The French government's immigration reform plan suffered a setback on Monday night after a cross-party coalition threw out proposals backed by President Emmanuel Macron, voting 270-265 to reject them without even a debate.

Though he won a second presidential term earlier this year, Macron's Renaissance party lost its majority in the national assembly shortly afterward in the general election.

And since then, he has struggled to get legislation through.

Moderates and extremists on both the right and left joined forces to reject the bill, which the government had said would help with the integration of migrants, while also controlling immigration better.

The bill is a watered-down version of a stricter draft proposed by the upper chamber, the rightwing dominated Senate, which also included measures restricting access to healthcare and benefits.

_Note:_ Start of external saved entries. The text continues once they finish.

/-- The opcode of a command (30_encoding.md R84). -/
def opcode : Instr → BitVec 4
  | .begin => 1#4
  | .beginTx _ => 2#4
  | .write _ => 3#4
  | .endTx => 4#4
  | .requestFrom _ _ => 5#4
  | .available => 6#4
  | .read => 7#4

open Laws.EncodeRow (operandA operandB mask pattern)

/-- The encoding in the CMD32 format, for all commands at once. -/
theorem encode_eq_cmd32 (i : Instr) : encode i = cmd32 (operandB i) (operandA i) (opcode i) := by
  cases i <;> rfl

/-- A word is illegal when its fields are those of no command's encoding. -/
theorem illegal_of_fields {w : Word}
    (h : ∀ i, resHiField w = 0#8 → resLoField w = 0#4 → opField w = opcode i →
      aField w = operandA i → bField w = operandB i → False) : ∃ e, decode w = .error e := by
  refine exists_error_iff.2 fun i hi => ?_
  have hw : w = cmd32 (operandB i) (operandA i) (opcode i) :=
    (decode_eq_ok_iff.1 hi).2.symm.trans (encode_eq_cmd32 i)
  obtain ⟨hhi, hlo, hop, ha, hb⟩ := eq_cmd32_iff.1 hw
  exact h i hhi hlo hop ha hb

/-- Settles O3: an encoding has its reserved fields 0, one of the opcodes 1 to 7, and 0 in the
operand fields its command does not use. -/
theorem reservedEncodingsAreIllegal : Obligations.ReservedEncodingsAreIllegal := by
  intro w
  change (resHiField w ≠ _ ∨ resLoField w ≠ _ → _) ∧ (opField w = _ ∨ _ ≤ opField w → _)
    ∧ (opField w = _ ∨ opField w = _ ∨ opField w = _ ∨ opField w = _ →
        aField w ≠ _ ∨ bField w ≠ _ → _)
    ∧ (opField w = _ ∨ opField w = _ → bField w ≠ _ → _)
  refine ⟨fun h => illegal_of_fields fun i hhi hlo _ _ _ => ?_,
    fun h => illegal_of_fields fun i _ _ hop _ _ => ?_,
    fun h hne => illegal_of_fields fun i _ _ hop ha hb => ?_,
    fun h hne => illegal_of_fields fun i _ _ hop _ hb => ?_⟩
  · exact h.elim (absurd hhi) (absurd hlo)
  · rw [hop] at h
    cases i <;> simp [opcode] at h
  · rw [hop] at h
    rw [ha, hb] at hne
    cases i <;> simp [opcode, operandA, operandB] at h hne
  · rw [hop] at h
    rw [hb] at hne
    cases i <;> simp [opcode, operandB] at h hne

/-- Settles O4: the ten words, each decoded. -/
theorem writtenWordsDecode : Obligations.WrittenWordsDecode := by
  unfold Obligations.WrittenWordsDecode
  decide

/-! ### The rows of the opcode map -/

/-- The command of `i`'s row with the operands of the word `w` (30_encoding.md R81, R82, R84). -/
def withOperandsOf (w : Word) : Instr → Instr
  | .begin => .begin
  | .beginTx _ => .beginTx (aField w)
  | .write _ => .write (aField w)
  | .endTx => .endTx
  | .requestFrom _ _ => .requestFrom (aField w) (bField w).toNat
  | .available => .available
  | .read => .read

theorem wellFormed_withOperandsOf (w : Word) (i : Instr) : (withOperandsOf w i).WellFormed := by
  cases i with
  | requestFrom a n => exact wellFormed_requestFrom_iff.2 (bField w).isLt
  | _ => rfl

theorem pattern_eq_cmd32 (i : Instr) : pattern i = cmd32 0#8 0#8 (opcode i) := by
  cases i <;> (dsimp only [pattern, opcode]; decide)

/-- 30_encoding.md R84: a word that matches a row is the encoding of the row's command with the
word's operands. -/
theorem matches_row_iff_encode (w : Word) (i : Instr) :
    w &&& mask i = pattern i ↔ encode (withOperandsOf w i) = w := by
  have and_ff (x : Byte) : x &&& 0xFF#8 = x := BitVec.and_allOnes
  have and_f (x : BitVec 4) : x &&& 0xF#4 = x := BitVec.and_allOnes
  rw [eq_comm (b := w), encode_eq_cmd32, pattern_eq_cmd32, eq_cmd32_iff, eq_cmd32_iff]
  cases i <;>
    simp [mask, withOperandsOf, opcode, operandA, operandB, opField, resLoField, aField, bField,
      resHiField, BitVec.extractLsb'_and, and_ff, and_f, -BitVec.extractLsb'_toNat]

/-- 30_encoding.md R84: a word matches a row iff it decodes to the row's command. -/
theorem matches_row_iff_decode (w : Word) (i : Instr) :
    w &&& mask i = pattern i ↔ decode w = .ok (withOperandsOf w i) := by
  rw [matches_row_iff_encode, decode_eq_ok_iff, and_iff_right (wellFormed_withOperandsOf w i)]

/-- 30_encoding.md R84, R88: an encoding matches its command's row. -/
theorem encode_matches_row : ∀ i, encode i &&& mask i = pattern i
  | .begin => Laws.EncodeRow.begin.1
  | .beginTx a => (Laws.EncodeRow.beginTx a).1
  | .write d => (Laws.EncodeRow.write d).1
  | .endTx => Laws.EncodeRow.endTx.1
  | .requestFrom a n => (Laws.EncodeRow.requestFrom a n).1
  | .available => Laws.EncodeRow.available.1
  | .read => Laws.EncodeRow.read.1

/-- 30_encoding.md R85: decoding is ILLEGAL exactly when no row matches. -/
theorem illegal_iff_no_row {w : Word} :
    (∃ e, decode w = .error e) ↔ ∀ i, w &&& mask i ≠ pattern i := by
  rw [exists_error_iff]
  exact ⟨fun h i hi => h _ ((matches_row_iff_decode w i).1 hi),
    fun h i hi => h i ((decode_eq_ok_iff.1 hi).2 ▸ encode_matches_row i)⟩

/-- Settles O2: the seven rows, and for ILLEGAL the rows of all commands. -/
theorem decodeFollowsOpcodeRows : Obligations.DecodeFollowsOpcodeRows := by
  intro w
  refine ⟨matches_row_iff_decode w .begin, matches_row_iff_decode w (.beginTx 0),
    matches_row_iff_decode w (.write 0), matches_row_iff_decode w .endTx,
    matches_row_iff_decode w (.requestFrom 0 0), matches_row_iff_decode w .available,
    matches_row_iff_decode w .read, illegal_iff_no_row.trans ⟨fun h => ?_, ?_⟩⟩
  · exact ⟨h .begin, h (.beginTx 0), h (.write 0), h .endTx, h (.requestFrom 0 0), h .available,
      h .read⟩
  · rintro ⟨h1, h2, h3, h4, h5, h6, h7⟩ i
    exact match i with
    | .begin => h1
    | .beginTx _ => h2
    | .write _ => h3
    | .endTx => h4
    | .requestFrom _ _ => h5
    | .available => h6
    | .read => h7

end Sys2Proof

namespace Sys2Proof.Machine

/-! ### Bit 7 of an address -/

/-- 41_bit_transport.md R120: WriteBits of `n` bits reads the bits below `n` alone. -/
theorem writeBits_congr {u v : Byte} {n : Nat} (h : ∀ k < n, bitOf u k = bitOf v k) :
    writeBits u n = writeBits v n := by
  induction n with
  | zero => rfl
  | succ n ih => rw [writeBits, writeBits, h n (by omega), ih fun k hk => h k (by omega)]

theorem bitOf_xor_bitSeven (a : Byte) {k : Nat} (hk : k < 7) :
    bitOf (a ^^^ 0x80#8) k = bitOf a k := by
  unfold bitOf
  rw [BitVec.getLsbD_xor]
  interval_cases k <;> simp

Left-wingers say the measures are too harsh, and those on the right say they are not harsh enough.

Clemence Guette of the far-left La France Insoumise party called the bill "xenophobic chatter", with her party saying all irregular migrants should be given an unconditional right to stay and work in France.

Marine Le Pen, leader of the far-right National Rally party, celebrated its failure, saying this had "protected the French from a migratory tidal wave".

She said she would table a new bill that would focus on "keeping irregular migrants in check" and "forcing irregular migrants to leave the country".

Interior Minister Gerald Darmanin, who was a vocal backer of the legislation, offered his resignation following the surprise defeat, but Macron told him to stay in office and find a new way of getting the bill — which is seen as one of the main legislative planks of his second presidential term — passed.

"It feels like the end of the road for his law and therefore for him," hard-left leader Jean-Luc Melenchon said about Darmanin.

But Employment Minister Olivier Dussopt criticized the decision, saying "many MPs who have been calling for a debate on immigration for months and months have just denied themselves the debate".

Across the English Channel in London, British Prime Minister Rishi Sunak was also facing a major challenge to his authority over immigration policy.

On Tuesday, the latest rewritten version of his plan to send illegal migrants to Rwanda was due to go before Parliament, with previous bills having repeatedly been thrown out by the courts on human rights grounds.

It is widely expected that almost all opposition members of Parliament would vote against the latest version, meaning Sunak would need solid support from his own Conservative members, but a group of hard-line right-wingers has criticized the legislation, saying it is not tough enough.